NOTE: What follows is an incomplete, collectively assembled report. This is not an exhaustive report, and schools are listed in the order in which their information was received; it should be taken as narrative testimonial and not as scientific data.  Programs are listed because faculty and/or students within the program suggested them; no program below was listed based on third-hand accounts of reputation.

 

Edited by Kathryn J. Norlock - - please contact me with updates and corrections, which I can continue collecting to add to a later version of this list: kjnorlock@smcm.edu.

 

What follows are, first, general information sources, second, individual institutions that were either recommended overall by grad students and professors, or recommended for housing feminist philosophers even if not described as feminist-supportive, and third, a summary of comments on the state of the situation for feminist women in graduate study.

 

Informational sites:

1. The Leiter report released in November 2004 does have a list of "feminist philosophy" programs:

http://www.philosophicalgourmet.com/breakdown.htm#29

 

2. A list of the percentage of female faculty (tenured/tenure-track) at 94 doctoral programs, including every department on Leiter's "top-50", maintained by Julie Van Camp – ("a different matter, of course, from feminist philosophy, but worth looking at" [--JVC]):

http://www.csulb.edu/%7Ejvancamp/doctoral_2004.html

(Some departments have one notable feminist, but no others.
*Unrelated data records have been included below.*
-- ==== Sys2Proof/Machine/Pwm.lean ====
section
/-!
DEFINITION. Machine/Pwm.lean: the PWM units (07 R361 to R399): carriers, compares, edges, driving and safe states.
Instants are in fine steps of 31.25 ps.
-/
namespace Sys2Proof.Machine

def State.pwmUnit (s : State) (n : Fin 16) : PwmUnit := s.pwm[n]

def State.setPwmUnit (s : State) (n : Fin 16) (u : PwmUnit) : State := { s with pwm := s.pwm.set n u }

/-- A unit index taken from a field of four bits. -/
def unitIx (n : Nat) : Fin 16 := Fin.ofNat 16 n

/-! ### Time, periods, lengths

The instants of a carrier are in fine steps of 31.25 ps on CYC's time: 64 to a coarse step of 2 ns, 128 to a tick (R366). A length
that is a fraction of T goes to the nearest fine step, an exact half to the next (DESIGN CHOICE, log entry 47). -/

/-- The instant of the tick in progress. -/
def State.fineNow (s : State) : Int := 128 * (s.cyc.toNat : Int)

/-- Instant `t` lies in the tick in progress or before it. -/
def State.reached (s : State) (t : Int) : Bool := t < s.fineNow + 128

/-- P that is in force for unit `n` by the registers: its own, or under SRC 1 that of the unit it follows, which may follow one in its
turn (R368, R372). -/
def State.pwmPFrom (s : State) : Nat → Nat → Nat
  | 0, n => s.rd (PWM.pg n) PWM.PERIOD_COARSE
  | k + 1, n =>
    if s.rd (PWM.pg n) PWM.SYNC_SRC = 1 then s.pwmPFrom k (s.rd (PWM.pg n) PWM.SYNC_INDEX)
    else s.rd (PWM.pg n) PWM.PERIOD_COARSE

def State.pwmP (s : State) (n : Nat) : Nat := s.pwmPFrom 16 n

/-- T of the period in progress. -/
def State.pwmT (s : State) (n : Fin 16) : Nat := (s.pwmUnit n).per * 64

/-- DT, MINP and PHASE (R371, R377, R379). -/
def State.pwmDT (s : State) (n : Nat) : Nat := s.rd (PWM.pg n) PWM.DEADTIME_COARSE * 64 + s.rd (PWM.pg n) PWM.DEADTIME_FINE
def State.pwmMinp (s : State) (n : Nat) : Nat := s.rd (PWM.pg n) PWM.MINP_COARSE * 64
def State.pwmPhase (s : State) (n : Nat) : Nat := s.rd (PWM.pg n) PWM.PHASE_COARSE * 64 + s.rd (PWM.pg n) PWM.PHASE_FINE

/-- A compare's fraction of `t`: U1.31, a value above 0x8000_0000 taken as 1 (R363). -/
def cmpPart (v t : Nat) : Nat := if 2 ^ 31 ≤ v then t else (2 * (v * t) + 2 ^ 31) / 2 ^ 32

/-- The length of the ideal main interval for compare `v` (R375): d·T, in up-down mode twice d·T/2. -/
def dutyLength (mode v t : Nat) : Nat := if mode = 2 then 2 * cmpPart v (t / 2) else cmpPart v t

/-- The delay of pair `k`: (`PAIRk_PHASE` + s_k × T) modulo T (R374). -/
def State.pairDelay (s : State) (n : Fin 16) (k : Nat) : Nat :=
  (s.rd (PWM.pg n) PWM.PAIR_PHASE_COARSE k * 64 + s.rd (PWM.pg n) PWM.PAIR_PHASE_FINE k +
    cmpPart (s.rd (PWM.pg n) PWM.CMP_FRAC (4 + k)) (s.pwmT n)) % s.pwmT n

/-- The first instant from `from_` on that equals `ph` modulo `t` (R371 SRC 3). -/
def alignedAt (from_ : Int) (ph t : Nat) : Int := from_ + Int.emod ((ph : Int) - from_) t

/-! ### Edges of a pair (R375 to R380) -/

/-- The side whose active interval the last placed edge begins. -/
def PwmPair.side (p : PwmPair) : Option Bool := p.segs.head?.map PwmSeg.main

/-- An output of the pair is at its active level at instant `t`: the last change of side up to `t` names it and its dead time is
over; a lengthened period holds the levels it had (R374). -/
def PwmPair.active (p : PwmPair) (main : Bool) (t : Int) : Bool :=
  let t := match p.hold with
    | some h => min t (h - 1)
    | none => t
  match p.segs.find? fun g => g.at_ ≤ t with
  | some g => g.main = main && g.on ≤ t
  | none => false

/-- Edges at or after `e` do not occur (R374). -/
def PwmPair.cut (p : PwmPair) (e : Int) : PwmPair := { p with segs := p.segs.dropWhile fun g => e ≤ g.at_ }

/-- A held period ends at `e`: an output whose turn-on was held back turns on from there on. -/
def PwmPair.release (p : PwmPair) (e : Int) : PwmPair :=
  match p.hold, p.segs with
  | some h, g :: l => { p with hold := none, segs := (if h ≤ g.on then { g with on := max g.on e } else g) :: l }
  | _, _ => { p with hold := none }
Some department with a decent representation of women don't necessarily have many feminist philosophers.)

 

3. And future sources cometh: From Lisa Tessman, “FEAST (The Association for Feminist Ethics and Social Theory) is in the process of putting together links from the FEAST website <www.afeast.org> to the departments of FEAST members that offer graduate degrees and are feminist friendly.”  And it’s been noted on this listserve that the APA’s CSW is doing similar work.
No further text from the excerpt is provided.